Vittorio Marinelli, responsabile per il Lazio dell’Italia dei Diritti, ha così commentato: “Sulla carta il provvedimento sembrerebbe anche condivisibile, se non fosse che paghiamo lo scotto di essere permeati in toto di cultura cristiano-cattolica. Tale religione ci insegna che paghiamo la colpa ab origine del cosiddetto ‘peccato originale’ anche in Italia e quindi nel Lazio. Ogni stanziamento pubblico in realtà, per rimanere in iconoclastica cristiana, serve per preparare il presepe e, in particolar modo, la mangiatoia. Temiamo, dunque, che tali fondi anziché favorire politiche keynesiane di sviluppo, andranno a servire e soddisfare in parte, e solo in parte, gli appetiti irrefrenabili di tutta quella pletora di soggetti che campa sulle spalle del contribuente, grazie agli accordi clientelari con i vari politici.
Forse – continua l’esponente del movimento presieduto da Antonello De Pierro – dovremmo essere più leghisti dei leghisti e chiedere un commissario settentrionale e non della Val Brembana o della provincia di Bergamo, ma oriundo di Stoccolma o di Oslo. Sono quelle felici nazioni, infatti, dove i fondi pubblici vanno a finire veramente per il pubblico e non come in Italia in vari mali affari. Speriamo quindi – conclude Marinelli – che in futuro non solo sulla carta questi provvedimenti siano validi”.

venerdì 10 giugno 2011

Costi alle stelle per acqua a privati nel Lazio, commenta la Nieddu


La vice responsabile regionale dell’Italia dei Diritti:
“Attorno alla gestione del servizio idrico ruotano intrecci fra politica e imprenditoria privata, come testimoniano le vicende di Latina dal 2002 ad oggi”

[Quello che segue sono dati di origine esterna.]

/-- SEQ = CONT (R150). -/
def execCont (a : Act) (w : Microword) (s : State) : Host.Outcome State Fault Refusal := .next (s.seqCycle a { w with seq := 0 })
/-- SEQ = JUMP (R150). -/
def execJump (a : Act) (w : Microword) (s : State) : Host.Outcome State Fault Refusal := .next (s.seqCycle a { w with seq := 1 })
/-- SEQ = BR (R150). -/
def execBr (a : Act) (w : Microword) (s : State) : Host.Outcome State Fault Refusal := .next (s.seqCycle a { w with seq := 2 })
/-- SEQ = CALL (R150). -/
def execCall (a : Act) (w : Microword) (s : State) : Host.Outcome State Fault Refusal := .next (s.seqCycle a { w with seq := 3 })
/-- SEQ = RET (R150). -/
def execRet (a : Act) (w : Microword) (s : State) : Host.Outcome State Fault Refusal := .next (s.seqCycle a { w with seq := 4 })
/-- SEQ = DISP (R150, R163, R166). -/
def execDisp (a : Act) (w : Microword) (s : State) : Host.Outcome State Fault Refusal := .next (s.seqCycle a { w with seq := 5 })
/-- SEQ = ERET (R150, R157). -/
def execEret (a : Act) (w : Microword) (s : State) : Host.Outcome State Fault Refusal := .next (s.seqCycle a { w with seq := 6 })
/-- ALU = NOP (R151). -/
def execNop (a : Act) (w : Microword) (s : State) : Host.Outcome State Fault Refusal := .next (s.seqCycle a { w with alu := 0 })
/-- ALU = MOV. -/
def execMov (a : Act) (w : Microword) (s : State) : Host.Outcome State Fault Refusal := .next (s.seqCycle a { w with alu := 1 })
/-- ALU = ADD. -/
def execAdd (a : Act) (w : Microword) (s : State) : Host.Outcome State Fault Refusal := .next (s.seqCycle a { w with alu := 2 })
/-- ALU = SUB. -/
def execSub (a : Act) (w : Microword) (s : State) : Host.Outcome State Fault Refusal := .next (s.seqCycle a { w with alu := 3 })
/-- ALU = AND. -/
def execAnd (a : Act) (w : Microword) (s : State) : Host.Outcome State Fault Refusal := .next (s.seqCycle a { w with alu := 4 })
/-- ALU = OR. -/
def execOr (a : Act) (w : Microword) (s : State) : Host.Outcome State Fault Refusal := .next (s.seqCycle a { w with alu := 5 })
/-- ALU = XOR. -/
def execXor (a : Act) (w : Microword) (s : State) : Host.Outcome State Fault Refusal := .next (s.seqCycle a { w with alu := 6 })
/-- ALU = SHL. -/
def execShl (a : Act) (w : Microword) (s : State) : Host.Outcome State Fault Refusal := .next (s.seqCycle a { w with alu := 7 })
/-- ALU = SHR. -/
def execShr (a : Act) (w : Microword) (s : State) : Host.Outcome State Fault Refusal := .next (s.seqCycle a { w with alu := 8 })
/-- ALU = CMP. -/
def execCmp (a : Act) (w : Microword) (s : State) : Host.Outcome State Fault Refusal := .next (s.seqCycle a { w with alu := 9 })
/-- ALU = LDS (Table 7.3). -/
def execLds (a : Act) (w : Microword) (s : State) : Host.Outcome State Fault Refusal := .next (s.seqCycle a { w with alu := 10 })
/-- ALU = LDD (Table 7.3). -/
def execLdd (a : Act) (w : Microword) (s : State) : Host.Outcome State Fault Refusal := .next (s.seqCycle a { w with alu := 11 })
/-- ALU = STD (Table 7.3). -/
def execStd (a : Act) (w : Microword) (s : State) : Host.Outcome State Fault Refusal := .next (s.seqCycle a { w with alu := 12 })
/-- WAIT = ANGLE (R153, R154). -/
def execAngleWait (a : Act) (w : Microword) (s : State) : Host.Outcome State Fault Refusal := .next (s.seqCycle a { w with wait := 1 })
/-- WAIT = COND (R153). -/
def execCondWait (a : Act) (w : Microword) (s : State) : Host.Outcome State Fault Refusal := .next (s.seqCycle a { w with wait := 2 })
/-- WAIT = STROBE (R153, R154). -/
def execStrobeWait (a : Act) (w : Microword) (s : State) : Host.Outcome State Fault Refusal := .next (s.seqCycle a { w with wait := 3 })
/-- Y = 1: a yield point (R156, R157). -/
def execYield (a : Act) (w : Microword) (s : State) : Host.Outcome State Fault Refusal := .next (s.seqCycle a { w with y := true })
/-- GATE = 1 (R158). -/
def execGateRead (a : Act) (w : Microword) (s : State) : Host.Outcome State Fault Refusal := .next (s.seqCycle a { w with gate := 1 })
/-- GATE = 2 (R158, R22). -/
def execGateWrite (a : Act) (w : Microword) (s : State) : Host.Outcome State Fault Refusal := .next (s.seqCycle a { w with gate := 2 })
/-- GATE = 3 (R158). -/
def execGateClear (a : Act) (w : Microword) (s : State) : Host.Outcome State Fault Refusal := .next (s.seqCycle a { w with gate := 3 })
/-- CHAN = LOAD (R158, R104). -/
def execChanLoad (a : Act) (w : Microword) (s : State) : Host.Outcome State Fault Refusal := .next (s.seqCycle a { w with chan := 1 })
/-- CHAN = START (R158). -/
def execChanStart (a : Act) (w : Microword) (s : State) : Host.Outcome State Fault Refusal := .next (s.seqCycle a { w with chan := 2 })
/-- CHAN = ABORT (R158). -/
def execChanAbort (a : Act) (w : Microword) (s : State) : Host.Outcome State Fault Refusal := .next (s.seqCycle a { w with chan := 3 })
/-- CHAN = LOADR (R158, R159). -/
def execChanLoadr (a : Act) (w : Microword) (s : State) : Host.Outcome State Fault Refusal := .next (s.seqCycle a { w with chan := 4 })
/-- SERVO = SEEK (R158, R81). -/
def execServoSeek (a : Act) (w : Microword) (s : State) : Host.Outcome State Fault Refusal := .next (s.seqCycle a { w with servo := 1 })
/-- SERVO = UNLOAD (R158). -/
def execServoUnload (a : Act) (w : Microword) (s : State) : Host.Outcome State Fault Refusal := .next (s.seqCycle a { w with servo := 2 })
/-- PRE = 1, head select (R125, R158). -/
def execPreHeadSelect (a : Act) (w : Microword) (s : State) : Host.Outcome State Fault Refusal := .next (s.seqCycle a { w with pre := 1 })
/-- PRE = 2, write frame (R158). -/
def execPreWriteFrame (a : Act) (w : Microword) (s : State) : Host.Outcome State Fault Refusal := .next (s.seqCycle a { w with pre := 2 })
/-- PRE = 3, read frame (R158). -/
def execPreReadFrame (a : Act) (w : Microword) (s : State) : Host.Outcome State Fault Refusal := .next (s.seqCycle a { w with pre := 3 })
/-- ASC = 1 (R174). -/
def execAscReadHeat (a : Act) (w : Microword) (s : State) : Host.Outcome State Fault Refusal := .next (s.seqCycle a { w with asc := 1 })
/-- ASC = 2 (R174). -/
def execAscWriteHeat (a : Act) (w : Microword) (s : State) : Host.Outcome State Fault Refusal := .next (s.seqCycle a { w with asc := 2 })
/-- ASC = 3 (R174). -/
def execAscIdle (a : Act) (w : Microword) (s : State) : Host.Outcome State Fault Refusal := .next (s.seqCycle a { w with asc := 3 })
/-- ASC = 4 (R181). -/
def execTchk (a : Act) (w : Microword) (s : State) : Host.Outcome State Fault Refusal := .next (s.seqCycle a { w with asc := 4 })
/-- RPT = END (R167). -/
def execEndOp (a : Act) (w : Microword) (s : State) : Host.Outcome State Fault Refusal := .next (s.seqCycle a { w with rpt := 1 })
/-- EVT = 1 (Table 7.1). -/
def execMicrocodeEvent (a : Act) (w : Microword) (s : State) : Host.Outcome State Fault Refusal := .next (s.seqCycle a { w with evt := true })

Roma - La privatizzazione dell’acqua ha portato una stangata alle famiglie, soprattutto quelle laziali, che segnano un aumento oltre la media nazionale, fino al 200%. Lo rivela una denuncia di Cittadinanza attiva dalla quale si evince che, secondo gli ultimi dati pubblicati, nel Lazio si registrano incrementi in bolletta che superano la media nazionale: +11,9% contro il 6,7%. Commenta questi dati Anna Nieddu, vice responsabile regionale dell’Italia dei Diritti: “Questi rincari mostrano la tendenza a degenerare, di una situazione già grave e, in quanto tale, avversata e combattuta da anni, a quanto pare però, inutilmente”.

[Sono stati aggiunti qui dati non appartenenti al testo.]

/-- A line in the Map Cache and its way's key (R298). -/
def State.cacheFind (s : State) (line : Nat) : Option (Nat × CLine) :=
  s.ms.lines.find? (fun p => p.1 / 16 == lineSet line && p.2.tag == line / 2048)

/-- Whether the Map Cache takes allocations (R304). -/
def State.cacheOn (s : State) : Bool := !s.flag F.MEM_MCC_STS_OFF && !s.ms.disabling

/-- Locked lines of a set (R302). -/
def State.lockedIn (s : State) (set : Nat) : Nat := (s.ms.lines.filter (fun p => p.1 / 16 == set && p.2.locked)).length

/-- Put a line into a way. -/
def State.wayPut (s : State) (key : Nat) (c : CLine) : State :=
  s.msMap (fun m => { m with lines := insertKey key c (dropKey key m.lines) })

/-- The victim way of a set and the ages after R299's step. -/
def State.victim (s : State) (set : Nat) : Option (Nat × State) :=
  let mine := s.ms.lines.filter (fun p => p.1 / 16 == set)
  match (List.range 16).find? (fun w => !mine.any (fun p => p.1 % 16 == w)) with
  | some w => some (set * 16 + w, s)
  | none =>
    let free := mine.filter (fun p => !p.2.locked)
    let top := free.foldl (fun m p => max m p.2.age) 0
    let s := if top = 3 then s else s.msMap (fun m => { m with lines := m.lines.map (fun p =>
      if p.1 / 16 = set && !p.2.locked then (p.1, { p.2 with age := p.2.age + (3 - top) }) else p) })
    match (s.ms.lines.filter (fun p => p.1 / 16 == set)).find? (fun p => !p.2.locked && p.2.age == 3) with
    | some p => some (p.1, s)
    | none => none

/-- Install a line (R299). -/
def State.cacheInstall (s : State) (line age : Nat) (locked : Bool) : State :=
  match s.cacheFind line with
  | some (k, c) => s.wayPut k { c with locked := c.locked || locked }
  | none =>
    match s.victim (lineSet line) with
    | some (k, s) => s.wayPut k ⟨line / 2048, locked, age⟩
    | none => s

/-- Drop the merge buffer's entries up to that of a line: entries drain in allocation order (R301). -/
def drainTo (line : Nat) : List (Nat × Nat) → List (Nat × Nat)
  | [] => []
  | p :: t => if p.1 = line then t else drainTo line t

/-- A read waits for the drain of an entry that holds its line (R301). -/
def State.mergeFlush (s : State) (line : Nat) : State :=
  if s.ms.merge.any (fun p => p.1 == line) then s.msMap (fun m => { m with merge := drainTo line m.merge }) else s

/-- A DDR5 write's bytes in one line enter the merge buffer (R301). -/
def State.mergeLine (s : State) (line mask : Nat) : State :=
  let m := s.ms.merge
  let m := if m.any (fun p => p.1 == line) then m.map (fun p => if p.1 = line then (line, p.2 ||| mask) else p) else m ++ [(line, mask)]
  let m := if m.any (fun p => p.1 == line && p.2 == 2 ^ 128 - 1) then drainTo line m else m
  s.msMap (fun x => { x with merge := m.drop (m.length - 11) })

/-- A DDR5 write enters the merge buffer (R301); one that crosses into the next line enters its entry too. [assumption 188 DEDUCED] -/
def State.mergeWrite (s : State) (a n : Nat) : State :=
  let mask := (2 ^ n - 1) <<< (a % 128)
  let s := s.mergeLine (a / 128) (mask % 2 ^ 128)
  if mask / 2 ^ 128 = 0 then s else s.mergeLine (a / 128 + 1) (mask / 2 ^ 128)

/-- MERGE_DRAIN (R301): the oldest entry drains. -/
def execMergeDrain (s : State) : Host.Outcome State Fault Refusal := .next (s.msMap (fun m => { m with merge := m.merge.tail }))

/-- An allocating access of a block to the chunk map or the metadata area (R298, R299): the counts, ages and fill; `scan` for fills of reclaim,
mending scans, replay and Rinse. [assumption 187 DEDUCED] -/
def State.mapTouch (s : State) (a : Nat) (scan : Bool) : State :=
  if a < 0x80000000 || !s.cacheOn then s
  else
    let line := a / 128
    match s.cacheFind line with
    | some (k, c) => (s.count Rg.MEM_MCHIT_LO).wayPut k { c with age := 0 }
    | none => ((s.count Rg.MEM_MCMISS_LO).mergeFlush line).cacheInstall line (if scan then 3 else 1) false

“Il problema principale – continua la Nieddu – sta nei grandi interessi che ruotano attorno alla gestione del servizio idrico ed agli intrecci fra politica ed imprenditoria privata, come le vicende di Latina dal 2002 ad oggi illustrano efficacemente. Per non parlare dei complessi episodi societari in cui si spartiscono percentuali di gestione di un bene naturalmente pubblico”.
La referente regionale del movimento fondato da Antonello De Pierro sostiene che, a fronte dei rincari delle tariffe, “i gestori non hanno dato attuazione ai piani di investimento previsti per la creazione e la manutenzione delle infrastrutture idriche e fognarie e, se pochi sono stati, in questi anni, i lavori cantierati, ancora meno sono quelli ultimati ed efficienti”.

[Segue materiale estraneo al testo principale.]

-- ==== Sys2Proof/Machine/Layout.lean ====
section
/-! DEFINITION. The shingled layout (R191 to R195, R200, R201, R208): regions and their geometry, bands and slots, the Spare table, where a chunk
lies and which surface it is given, and the operations for a run of sectors. -/
namespace Sys2Proof.Machine

/-- A region as R192 counts it: its number, Table 9.6's fields, sectors per track, slots per band, the first slot and the first band of the surface. -/
structure Region where
  r : Nat
  kind : Nat
  first : Nat
  fmt : Nat
  pset : Nat
  tskew : Nat
  nb : Nat
  spt : Nat
  spb : Nat
  slot0 : Nat
  band0 : Nat
  deriving DecidableEq, Repr

/-- Slots of a region (R192). -/
def Region.slots (g : Region) : Nat := if g.kind = 1 then g.nb * g.spb else g.nb * g.spt / 256
/-- Tracks of a region (R191): a shingled band has 64 and its guard track. -/
def Region.tracks (g : Region) : Nat := if g.kind = 1 then 65 * g.nb else g.nb

/-- The used regions of a surface in ascending number, from running totals of shingled slots, bands and conventional slots (R192). -/
def State.regionsFrom (s : State) (i : Nat) (spt : Nat → Nat) : List Nat → Nat → Nat → Nat → List Region
  | [], _, _, _ => []
  | r :: t, slot, band, conv =>
    let kind := s.rgnKind i r
    if kind = 0 ∨ kind = 3 then s.regionsFrom i spt t slot band conv
    else
      let w0 := s.rgnWord i r 0
      let w1 := s.rgnWord i r 1
      let n := spt r
      let g : Region := { r := r, kind := kind, first := bitsOf w0 0 24, fmt := bitsOf w0 24 6, nb := bitsOf w1 0 16, pset := bitsOf w1 16 6,
                          tskew := bitsOf w1 22 9, spt := n, spb := if kind = 1 then 64 * n / 256 else 0,
                          slot0 := if kind = 1 then slot else conv, band0 := band }
      if kind = 1 then g :: s.regionsFrom i spt t (slot + g.slots) (band + g.nb) conv else g :: s.regionsFrom i spt t slot band (conv + g.slots)

/-- Geometry as ZNE computes it when EN is set (R192). -/
def State.computeRegions (s : State) (i : Nat) : List Region :=
  s.regionsFrom i (fun r => (layout (s.dbits (surfAct i) (bitsOf (s.rgnWord i r 0) 24 6))).length) (List.range 32) 0 0 0
/-- Geometry as the registers hold it. [assumption 104 DESIGN CHOICE] -/
def State.regions (s : State) (i : Nat) : List Region :=
  s.regionsFrom i (fun r => bitsOf (s.rgnWord i r 2) 0 11) (List.range 32) 0 0 0

/-- Shingled regions. -/
def shingled (l : List Region) : List Region := l.filter (fun g => g.kind == 1)
/-- Conventional regions. -/
def conventional (l : List Region) : List Region := l.filter (fun g => g.kind == 2)
/-- Slots of regions together. -/
def slotSum (l : List Region) : Nat := l.foldl (fun n g => n + g.slots) 0
/-- Bands of a surface. -/
def bandSum (l : List Region) : Nat := (shingled l).foldl (fun n g => n + g.nb) 0

/-- The region that holds a slot. -/
def regionOfSlot (l : List Region) (slot : Nat) : Option Region := l.find? (fun g => decide (g.slot0 ≤ slot) && decide (slot < g.slot0 + g.slots))
/-- The shingled region that holds a band of the surface. -/
def regionOfBand (l : List Region) (band : Nat) : Option Region :=
  (shingled l).find? (fun g => decide (g.band0 ≤ band) && decide (band < g.band0 + g.nb))
/-- Band of a shingled slot. -/
def bandOfSlot (l : List Region) (slot : Nat) : Option Nat :=
  (regionOfSlot (shingled l) slot).map (fun g => g.band0 + (slot - g.slot0) / g.spb)

/-- A run of sectors on one track. -/
structure Piece where
  track : Nat
  first : Nat
  count : Nat
  fmt : Nat
  pset : Nat
  swedge : Nat
  deriving DecidableEq, Repr

/-- The runs that hold `n` sectors from sector `x` of a series of tracks (R193): one, or two over a track boundary. -/
def Region.pieces (g : Region) (track0 x n : Nat) : List Piece :=
  let t := track0 + x / g.spt
  let f := x % g.spt
  let mk := fun (t f n : Nat) => Piece.mk t f n g.fmt g.pset (t * g.tskew % 512)
  if f + n ≤ g.spt then [mk t f n] else [mk t f (g.spt - f), mk (t + 1) 0 (f + n - g.spt)]

/-- The runs that hold `n` sectors from sector `from_` of a shingled slot (R193). -/
def State.slotPieces (s : State) (i slot from_ n : Nat) : List Piece :=
  match regionOfSlot (shingled (s.regions i)) slot with
  | some g =>
    let q := slot - g.slot0
    g.pieces (g.first + 65 * (q / g.spb)) (256 * (q % g.spb) + from_) n
  | none => []

/-- The runs that hold `n` sectors from sector `from_` of a conventional slot (R193). -/
def State.convPieces (s : State) (i slot from_ n : Nat) : List Piece :=
  match regionOfSlot (conventional (s.regions i)) slot with
  | some g => g.pieces g.first (256 * (slot - g.slot0) + from_) n
  | none => []

/-- Where the band table and the Spare table of a surface's set begin (R195). -/
def State.bandBase (s : State) (i : Nat) : Nat := if i < 24 then s.mdBase else s.mirBase + 584 * 0x100000
/-- Address of a band's entry: 8 bytes, indexed by surface index × 65,536 + band (R195); byte 0 holds its state. -/
def State.bandAddr (s : State) (i band : Nat) : Nat := s.bandBase i + 8 * (i % 24 * 65536 + band)
/-- State of a band: 0 FREE, 1 OPEN, 2 FULL, 3 RETIRED (R194, Table 10.2). [assumption 97 DESIGN CHOICE] -/
def State.bandState (s : State) (i band : Nat) : Nat := (s.byte (s.bandAddr i band)).toNat % 4

/-- Change a band's state after its BAND record (R196, R217). -/
def State.bandSet (s : State) (i band st : Nat) : State :=
  let old := s.bandState i band
  if old = st then s
  else
    let s := s.journal 3 (if i < 24 then 0 else 8) (surfCode i + band * 65536) (leBytes 1 old ++ leBytes 1 st) 0
    (s.mapTouch (s.bandAddr i band) false).setBytes (s.bandAddr i band) (leBytes 1 st)

/-- Entry `n` of a set's Spare table, word 0 (R208). -/
def State.spareAt (s : State) (base n : Nat) : Word := BitVec.ofNat 32 (s.load (s.bandBase base + 0xC00000 + 8 * n) 4)
/-- The Spare table's entries in use. -/
def State.spares (s : State) (i : Nat) : List Word :=
  if i < 24 then (List.range (s.fget F.ZNE_SPCNT_COUNT)).map (s.spareAt 0) else (List.range s.brl.spares).map (s.spareAt 24)
/-- Whether a slot is listed (R194). -/
def State.slotSpared (s : State) (i slot : Nat) : Bool :=
  (s.spares i).any (fun e => bitsOf e 23 5 == surfCode i && bitsOf e 0 23 == slot)

/-- Slots of a band from its slot `q` on that are not listed, at most `n`. -/
def State.usable (s : State) (i slot0 : Nat) : Nat → List Nat
  | 0 => []
  | n + 1 => if s.slotSpared i slot0 then s.usable i (slot0 + 1) n else slot0 :: s.usable i (slot0 + 1) n

/-- The slots of a band from fill position `q` on that can still be written. -/
def State.bandLeft (s : State) (i band q : Nat) : List Nat :=
  match regionOfBand (s.regions i) band with
  | some g => s.usable i (g.slot0 + (band - g.band0) * g.spb + q) (g.spb - q)
  | none => []

/-- The OPEN band of a surface (R194). -/
def State.openBandOf (s : State) (i : Nat) : Option Nat := (s.zne.openBand.find? (fun (p : Nat × Nat) => p.1 == i)).map (fun p => p.2)
/-- Fill position of a surface's OPEN band: slots of the band written or skipped. -/
def State.fillOf (s : State) (i : Nat) : Nat := look (fun _ => 0) i s.zne.fill
/-- FREE bands of a surface, in ascending number. -/
def State.freeBands (s : State) (i : Nat) : List Nat := (List.range (bandSum (s.regions i))).filter (fun b => s.bandState i b == 0)

/-- The lowest-numbered FREE band becomes OPEN where the surface has none (R194). -/
def State.openLowest (s : State) (i : Nat) : State :=
  match s.openBandOf i, s.freeBands i with
  | none, b :: _ =>
    (s.bandSet i b 1).zneMap (fun z => { z with openBand := insertKey i b z.openBand, fill := put (fun _ => 0) i 0 z.fill })
  | _, _ => s

/-- Slots of a surface that could still take a chunk. [assumption 100 DEDUCED] -/
def State.slotsLeft (s : State) (i : Nat) : Nat :=
  let open_ := match s.openBandOf i with
    | some b => (s.bandLeft i b (s.fillOf i)).length
    | none => 0
  (s.freeBands i).foldl (fun n b => n + (s.bandLeft i b 0).length) open_

/-- Slots of a surface that chunks not yet placed, and copies not yet begun, have reserved (R201). -/
def State.reserved (s : State) (i : Nat) : Nat :=
  (s.zne.places.filter (fun (p : Nat × Nat) => p.2 == i)).length + (s.zne.writes.filter (fun w => w.surf == i && w.copy && !w.sent)).length

/-- Key of a chunk. -/
def chunkKey (z k : Nat) : Nat := 288 * z + k

/-- The surface that holds a chunk or is reserved for it. -/
def State.chunkSurf (s : State) (z k : Nat) : Option Nat :=
  match s.zne.places.find? (fun (p : Nat × Nat) => p.1 == chunkKey z k) with
  | some p => some p.2
  | none =>
    let e := s.entry z k
    if entryState e = 0 then none else some (entrySurf e + surfBase z)

/-- The surface that R201 steps 1 to 3 choose for a chunk. -/
def State.chooseSurf (s : State) (z k : Nat) : Option Nat :=
  let st := k / 18
  let l := s.members z
  let n := l.length
  let rot := (16 * (z % zoneSetBase) + st) % n
  let taken := ((List.range 18).filter (fun m => decide (m ≠ k % 18))).filterMap (fun m => s.chunkSurf z (18 * st + m)) ++
    (s.zne.writes.filter (fun w => w.zone == z && w.k / 18 == st && w.k != k)).map (fun w => w.surf)
  let order := (List.range n).map (fun i => l.getD ((rot + k % 18 + i) % n) 0)
  order.find? (fun i => !taken.contains i && decide (s.reserved i < s.slotsLeft i))

/-- Reserve a chunk's surface (R201); nothing where none qualifies. [assumption 100 DEDUCED] -/
def State.place (s : State) (z k : Nat) : Option State :=
  match s.chunkSurf z k with
  | some _ => some s
  | none => (s.chooseSurf z k).map (fun i => s.zneMap (fun x => { x with places := insertKey (chunkKey z k) i x.places }))

/-- Drop a chunk's reservation. -/
def State.unplace (s : State) (z k : Nat) : State := s.zneMap (fun x => { x with places := dropKey (chunkKey z k) x.places })

/-- Whether the pair that holds a surface is steered in (R373). -/
def State.steered (s : State) (i : Nat) : Bool := s.fget F.BRL_STEER_SET == (if i < 24 then 0 else 1)

/-- Submit operations for runs of sectors (R193, R204): FIRST to last in order, data and status areas running on (R167); answers the TAGs given. -/
def State.submitPieces (s : State) (i opc rclass sub tag : Nat) (counted : Bool) (daddr staddr : Nat) : List Piece → List Nat × State
  | [] => ([], s)
  | p :: t =>
    let x := if counted then tag % 2 ^ 28 + s.zne.opCount % 16 * 2 ^ 28 else tag
    let s := if counted then s.zneMap (fun z => { z with opCount := (z.opCount + 1) % 16 }) else s
    let half := if i < 24 then 0 else 32
    let s := s.hwSubmit (surfAct i) (mkDesc opc (i % 12) rclass (half + p.fmt) (half + p.pset) sub p.track p.swedge p.first p.count x daddr staddr)
    let (l, s) := s.submitPieces i opc rclass sub tag counted (daddr + 4128 * p.count) (staddr + 16 * p.count) t
    (x :: l, s)

/-- A fresh free buffer address (the manual gives these buffers none). -/
def State.freshBuf (s : State) : Nat × State := (bufAddr s.freeCtr, s.tick)

end Sys2Proof.Machine
end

“Al danno si aggiunge la beffa – incalza la Nieddu - della presunta riduzione dell’impegno finanziario da parte degli enti pubblici, sdoganata come punto di forza della privatizzazione. Comuni e Regione hanno continuato a stanziare cifre enormi, pur a fronte dei limitati investimenti realizzati dalla società di gestione”.
L’esponente dell’organizzazione extraparlamentare torna a puntare il dito sull’importanza dell’imminente weekend elettorale: “Non resta che attendere l’esito del referendum, con l’augurio che sia positivo e consenta di scardinare le ulteriori difficoltà alla pubblicizzazione dell’acqua introdotte da Tremonti nel 2008”.